# How can I make my Cube faster??? (Without Lube)



## andrewki (Oct 1, 2010)

Hi Guys.

I was just wondering if there is any way to improve the speed of my Cube4you DIY 3x3 without using lube(cause i cant get any).

Thanks in advance


----------



## Ben (Oct 1, 2010)

You could do some mods like sanding down corners and edges or change the tensions?


----------



## collinbxyz (Oct 1, 2010)

Hmmmm......You can try to loosen the cube. This might cause more popping, but It has less lock ups. (usually) I do suggestion going to walmart and buying silicone like I did. It doesn't have to be CRC.


----------



## andrewki (Oct 1, 2010)

I've tried changing the tensions and I've got them set as loose as I can without it constantly popping on me. I might try sanding down the edges though.

Thanks


----------



## andrewki (Oct 1, 2010)

Is there anywhere else except for Wallmart that I can get sillicone
Wallmart doesn't exist in Australia


----------



## RCTACameron (Oct 1, 2010)

You can find it at Bunnings and Repco. In my experience, Repco is cheaper.


----------



## EricReese (Oct 1, 2010)

Not as far as I know...to make it turn better it has to be lubed..


----------



## cubefan4848 (Oct 1, 2010)

In Australia you could go to a hardware store.

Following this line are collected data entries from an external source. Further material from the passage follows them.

/-- ROTARY over a flit whose first element is element k of its head vector (R91): the frequency of pair i is word i of the constant store at PARAM. -/
def rotaryFlit (t : Tile) (o : Op) (p : Nat) : Nat → List Word → ArithEv → List Fv × ArithEv
  | k, x :: y :: ws, ev =>
    let r := rotatePair p (fpOf (t.const o (k / 2))) (fpOf x) (fpOf y) ev
    let n := rotaryFlit t o p (k + 2) ws r.2
    (r.1 ++ n.1, n.2)
  | _, ws, ev => (ws.map fpOf, ev)

/-- Candidate a ranks before b (R92): the greater value, NaN below −∞, ties to the lower index. -/
def ranksBefore (a b : Word × Nat) : Bool :=
  let x := fpOf a.1
  let y := fpOf b.1
  if x.isNan then y.isNan && decide (a.2 ≤ b.2)
  else if y.isNan then true
  else if y.lt x then true else if x.lt y then false else decide (a.2 ≤ b.2)

/-- TOPK (R92): k values and their indices in one flit, unused entries −∞ and 0xFFFF_FFFF; a NaN among the values written is counted (R85). -/
def topk (k : Nat) (cs : List (Word × Nat)) (ev : ArithEv) : Flit × ArithEv :=
  let best := (sortBy ranksBefore cs).take k
  let vals := (best.map fun c => c.1.toNat) ++ List.replicate (8 - best.length) 0xFF800000
  let idx := (best.map (·.2)) ++ List.replicate (8 - best.length) 0xFFFFFFFF
  (packFlit 32 (vals ++ idx), { ev with nan := ev.nan + (best.filter fun c => (fpOf c.1).isNan).length })

/-! ### Sampling (R93, R94) -/

/-- The loop level that counts an operation's rows: ARGS byte 0 [1:0] (notes/assumptions/164). -/
def Op.level (o : Op) : Nat := o.arg 0 % 4

/-- The work-list row that a fire works on: its ROW is the counter of the operation's level. -/
def rowOf (t : Tile) (o : Op) (ev : ArithEv) : Option RowParams := ev.rows.find? fun r => decide (r.row = t.counters.getD o.level 0)

/-- The offset of the fire's token within its row (R250): the counter of the level that ARGS byte 0 [3:2] names. -/
def offsetOf (t : Tile) (o : Op) : Nat := t.counters.getD (o.arg 0 / 4 % 4) 0

/-- Word i mod 4 of a draw of a row's generator (R93): the key is the row's seed exclusive-ored with the run salt. -/
def drawUniform (r : RowParams) (salt draw i : Nat) : Fv :=
  uniformOf ((philox (r.seed.toNat ^^^ salt) (drawCounter r.epoch draw r.row)).getD (i % 4) 0)

/-- x ÷ τ as the tile forms it: by RECIP and MUL (notes/assumptions/165). -/
def overTau (tau : Word) (x : Word) (ev : ArithEv) : Word × ArithEv :=
  let r := elemFn 0x13 tau ev
  (fMul x (toFp r.1), r.2)

/-- The value that GUMBEL ranks for candidate i (R94): x ÷ τ − ln(−ln u), with LOG of Table 3.6 and ADD. -/
def gumbel (r : RowParams) (salt base : Nat) (c : Word × Nat) (ev : ArithEv) : Word × ArithEv :=
  let u := drawUniform r salt (base + c.2 / 4) c.2
  let a := elemFn 0x12 (toFp (if u.isZero then .num false 1 (-25) else u)) ev
  let b := elemFn 0x12 (toFp (a.1.mul (.num true 1 0))) a.2
  let q := overTau r.tau c.1 b.2
  (fAdd q.1 (toFp (b.1.mul (.num true 1 0))), q.2)

/-- The shortest prefix, in descending order, whose probabilities sum to at least p_top: how many candidates, and their sum. -/
def keepPrefix (pTop : Fv) : List Word → Nat → Word → Nat × Word
  | [], n, acc => (n, acc)
  | p :: ps, n, acc =>
    let a := fAdd acc p
    if !(fpOf a).lt pTop then (n + 1, a) else keepPrefix pTop ps (n + 1) a

/-- The first kept candidate whose cumulative probability exceeds x; the last where none does. -/
def pickKept (x : Fv) : List (Word × Nat) → Word → Nat → Nat
  | [], _, last => last
  | c :: cs, acc, _ =>
    let a := fAdd acc c.1
    if x.lt (fpOf a) then c.2 else pickKept x cs a c.2

/-- TOPK_P (R94) over the candidates among the top k. -/
def topP (r : RowParams) (salt base : Nat) (cs : List (Word × Nat)) (ev : ArithEv) : Nat × ArithEv :=
  let top := ((sortBy ranksBefore cs).take (max 1 (min 8 r.topK))).filter fun c => !(fpOf c.1).isNan && !decide (fpOf c.1 = .inf true)
  let ps := softmaxAt (fpOf r.tau) (top.map (·.1)) ev
  let kept := keepPrefix (fpOf r.pTop) (ps.1.map toFp) 0 0
  let u := drawUniform r salt (0x80000000 + base) 0
  (pickKept (fpOf (fMul (toFp u) kept.2)) (((ps.1.map toFp).zip (top.map (·.2))).take kept.1) 0 0xFFFFFFFF, ps.2)

/-- SAMPLE (R94) over a row of logits, for the work-list row it belongs to; at offset o of a verify row every draw index is o × 0x0100_0000 higher
(R250). Without a work-list row the choice among the candidates is free. -/
def sampleRow (r : Option RowParams) (off : Nat) (ws : List Word) (ev : ArithEv) : Nat × ArithEv :=
  let cs := ws.zipIdx.filter fun p => !(fpOf p.1).isNan && !decide (fpOf p.1 = .inf true)
  let best := (sortBy ranksBefore cs).map (·.2)
  match ws.zipIdx.find? fun p => decide (fpOf p.1 = .inf false), cs with
  | some p, _ => (p.2, ev)
  | none, [] => (0xFFFFFFFF, ev)
  | none, _ =>
    match r with
    | none => (best.getD (Config.freeNat ev.free % best.length) 0, { ev with free := ev.free + 1 })
    | some r =>
      let base := off * 0x01000000
      if r.mode = 0 ∨ (fpOf r.tau).isZero then (best.headD 0, ev)
      else if r.mode = 1 then
        let g := cs.foldl (fun (q : List (Word × Nat) × ArithEv) c => let v := gumbel r ev.salt base c q.2; (q.1 ++ [(v.1, c.2)], v.2)) ([], ev)
        (((sortBy ranksBefore g.1).map (·.2)).headD 0, g.2)
      else topP r ev.salt base ws.zipIdx ev

/-! ### Acceptance and steering (R95, R96, R230) -/

/-- a ≤ b for values that are numbers. -/
def Fv.le (a b : Fv) : Bool := !a.isNan && !b.isNan && !b.lt a

/-- ACCEPT (R96): q = 0 and p > 0, or u × q ≤ p with the product rounded once. -/
def accept (p q u : Word) : Bool :=
  ((fpOf q).isZero && (Fv.num false 0 0).lt (fpOf p)) || (fpOf (fMul u q)).le (fpOf p)

/-- Values of truth flags for output conversion. -/
def flagVal (b : Bool) : Fv := .num false (b2n b) 0

/-- α and the vector of a row's steering set at steering point k (R228, R230); none where the row has no set, k is not below POINTS or the point names
no vector. -/
def steerAt (r : RowParams) (k : Nat) : Option (Word × Nat) :=
  let v := fieldAt r.steer (8 * k + 4) 1
  if r.steer.isEmpty ∨ r.points ≤ k ∨ v = 0xFF then none
  else
    let w := if r.steerFmt = 0 then 4 else 2
    some (BitVec.ofNat 32 (fieldAt r.steer (8 * k) 4), 64 * ceilDiv (8 * r.points) 64 + v * (64 * ceilDiv (w * r.hidden) 64))

/-- Element i of a steering vector, exactly in FP32. -/
def steerElem (r : RowParams) (at' i : Nat) : Word :=
  if r.steerFmt = 0 then BitVec.ofNat 32 (fieldAt r.steer (at' + 4 * i) 4) else toFp (bf16.decode (fieldAt r.steer (at' + 2 * i) 2))

/-- STEER_ADD over a flit whose first element is element k of its row (R95, R230); the steering point is ARGS byte 1 (notes/assumptions/164). -/
def steerFlit (r : Option RowParams) (point k : Nat) (ws : List Word) : List Fv :=
  match r.bind fun r => (steerAt r point).map fun a => (r, a) with
  | some (r, a) => ws.zipIdx.map fun w => fpOf (fFma a.1 (steerElem r a.2 (k + w.2)) w.1)
  | none => ws.map fpOf

/-! ### MX output (R71, R79, R86) -/

/-- An MX group: the scale flit, then the element flits of its blocks (R71), 64 elements in a flit or, with `four`, 128 of MXFP4. -/
def mxGroup (ncw : Word) (four : Bool) (blocks : List (List Fv)) (ev : ArithEv) : List Flit × ArithEv :=
  let r := blocks.foldl (fun (r : List Nat × List Nat × ArithEv) b =>
    let x := mxBlock ncw b r.2.2
    (r.1 ++ [x.1], r.2.1 ++ x.2.1, x.2.2)) ([], [], ev)
  (packFlit 8 r.1 :: (chunks (if ncwFmtOut ncw = 8 ∧ four then 128 else 64) r.2.1.length r.2.1).map (packFlit (fmtWidth (ncwFmtOut ncw))), r.2.2)

/-- The output stage of an S tile (R79): values of an MX format wait for a stream group of 64 blocks, or for its short group when the stream ends; other
formats go out at once. MX_QUANT writes MXFP4 for the four-MAC rate unless PARAM bit 0 asks for the two-MAC form (notes/assumptions/166). -/
def sOut (t : Tile) (o : Op) (last : Bool) (vs : List Fv) (ev : ArithEv) : FnRes :=
  let w := t.ncw o
  if !isMx (ncwFmtOut w) then let e := emitVals w vs ev; FnRes.mk' t e.1 e.2
  else
    let buf := t.mxBuf ++ vs.map toFp
    let n := if last then ceilDiv buf.length 2048 else buf.length / 2048
    let r := (chunks 2048 n buf).foldl (fun (r : List Flit × ArithEv) g =>
      let e := mxGroup w (!bit (t.param o).toNat 0) (chunks 32 64 (g.map fpOf)) r.2
      (r.1 ++ e.1, e.2)) ([], ev)
    FnRes.mk' { t with mxBuf := buf.drop (2048 * n) } r.1 r.2

/-! ### Inputs (R68, R71) -/

/-- The format in which an S tile reads input i: FMT_A for the first, FMT_B for the others; FMA's third input, for which the word has no field, is read
in FMT_B (notes/assumptions/167). ROTARY's positions are INT32. -/
def inputFmt (w : Word) (f i : Nat) : Nat := if i = 0 then ncwFmtA w else if f = 0x23 then 11 else ncwFmtB w

/-- Elements that a BUBBLE stands for: a full flit's. -/
def bubbleElems (fmt : Nat) : Nat := 512 / fmtWidth fmt

/-- An input of an MX format is at its scale flit, which its position marks (R71). -/
def wantsScale (t : Tile) (fmt key : Nat) (f : Flit) : Bool := isMx fmt && decide (f.kind ≠ 4) && (tget [] t.scales key).isEmpty

/-- The values of an input's flit, with the scales of its blocks (R68). -/
def scaledVals (t : Tile) (fmt key : Nat) (f : Flit) : List Fv :=
  let ss := tget [] t.scales key
  (flitVals fmt f).zipIdx.map fun p =>
    if isMx fmt then match e8m0 (ss.getD (p.2 / 32) 0) with | some k => p.1.scale k | none => .nan else p.1

/-- The scale flits among the inputs are taken in, and the element flits use their scales up. -/
def takeScales (t : Tile) (fmts : List (Nat × Nat × Flit)) (scale : Bool) : Tile :=
  fmts.foldl (fun t x =>
    if !isMx x.1 || decide (x.2.2.kind = 4) then t
    else if scale then (if (tget [] t.scales x.2.1).isEmpty then { t with scales := tput [] t.scales x.2.1 ((flitBytes x.2.2).map (·.toNat)) } else t)
    else { t with scales := tmod [] t.scales x.2.1 (·.drop (ceilDiv (flitCount x.1 x.2.2) 32)) }) t

/-- The inputs of a fire: format, queue and head; a queue that is named twice counts once for its scales. -/
def fireInputs (fmt : Nat → Nat) (keys : List Nat) (heads : List Flit) : List (Nat × Nat × Flit) :=
  (heads.zip keys).zipIdx.map fun x => (fmt x.2, x.1.2, x.1.1)
/-- Each queue of a fire once. -/
def onceEach (l : List (Nat × Nat × Flit)) : List (Nat × Nat × Flit) :=
  (l.zipIdx.filter fun x => decide (l.findIdx (fun y => decide (y.2.1 = x.1.2.1)) = x.2)).map (·.1)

That is where I got my silicone spray from.
Different topic if none of this stuff works I have a couple of good cubes for sale on my forum called "Some cubes for sale". Some cubes that aren't on there that I'm probably going to sell are a cube4you yellow 3x3 and a pink F-l both are good cubes


----------



## andrewki (Oct 1, 2010)

O.K.

Thanks


----------



## maggot (Oct 1, 2010)

if you have a hobby shop nearby (one with R/C cars and or trains) you can get shock oils.


----------



## AvidCuber (Oct 1, 2010)

I ordered my silicone online, because I couldn't find it at Wal-Mart. Pretty cheap too.


----------



## bluedasher (Oct 1, 2010)

AvidCuber said:


> I ordered my silicone online, because I couldn't find it at Wal-Mart. Pretty cheap too.



Yeah same here too. Just make sure that whatever you order the silicone isn't petroleum based otherwise it will melt your cube.


----------



## EricReese (Oct 1, 2010)

bluedasher said:


> Yeah same here too. Just make sure that whatever you order the silicone isn't petroleum based otherwise it will melt your cube.


 
This. I made the mistake of gettin petro based..i had to buy a new cube :/


----------



## Feinster (Oct 1, 2010)

Reminds me of this xD.


----------



## o2gulo (Oct 2, 2010)

^

Epic.


----------



## Lorken (Oct 2, 2010)

^^Loved it. But you can get 100% silicone spray at any hardware store in the whole world almost.


----------



## EricReese (Oct 2, 2010)

^

That


----------



## That70sShowDude (Oct 2, 2010)

Why can't you get lube? If you can't find it at any hardware store, just get it online.


----------



## radmin (Oct 2, 2010)

I find that trimming down the springs makes cube faster without increasing pops.
You lose corner cutting ability though.
Start with half a turn. I'd imagine silicone spray would be easier to find than new springs.

I have done this with c4u diy before.


----------



## Joker (Oct 2, 2010)

Break it in. And try to sane down the corner's so they aren't so squarish.
PS
Nice avatar


----------



## andrewki (Oct 2, 2010)

I'm gonna try sanding down the corners today. But i did find some gel lubricant ( The lube is Lo-Chlor Hydra-Slipp lubricant. On the back of the tube it says it is specially formulated for rubber and plastics).

Will this work???


----------



## cubefan4848 (Oct 2, 2010)

I've never heard of it but most lubricants like that corrode the plastic but I'm not sure


----------



## andrewki (Oct 2, 2010)

My dad bought it for the swimming pool. I just thought it might work cause it says it works with plastics


----------



## andrewki (Oct 2, 2010)

I just tried sanding down the corners and edges, but it has not helped to improve the speed of it in the slightest. However it has reduced the amount that it locks up by a little bit. 

Thanks


----------



## o2gulo (Oct 2, 2010)

I Don't know. Give it a try though after you lubed it give it a try for about 1-2 weeks and if the feeling is awful. Wash it off and buy a better lubricant.


----------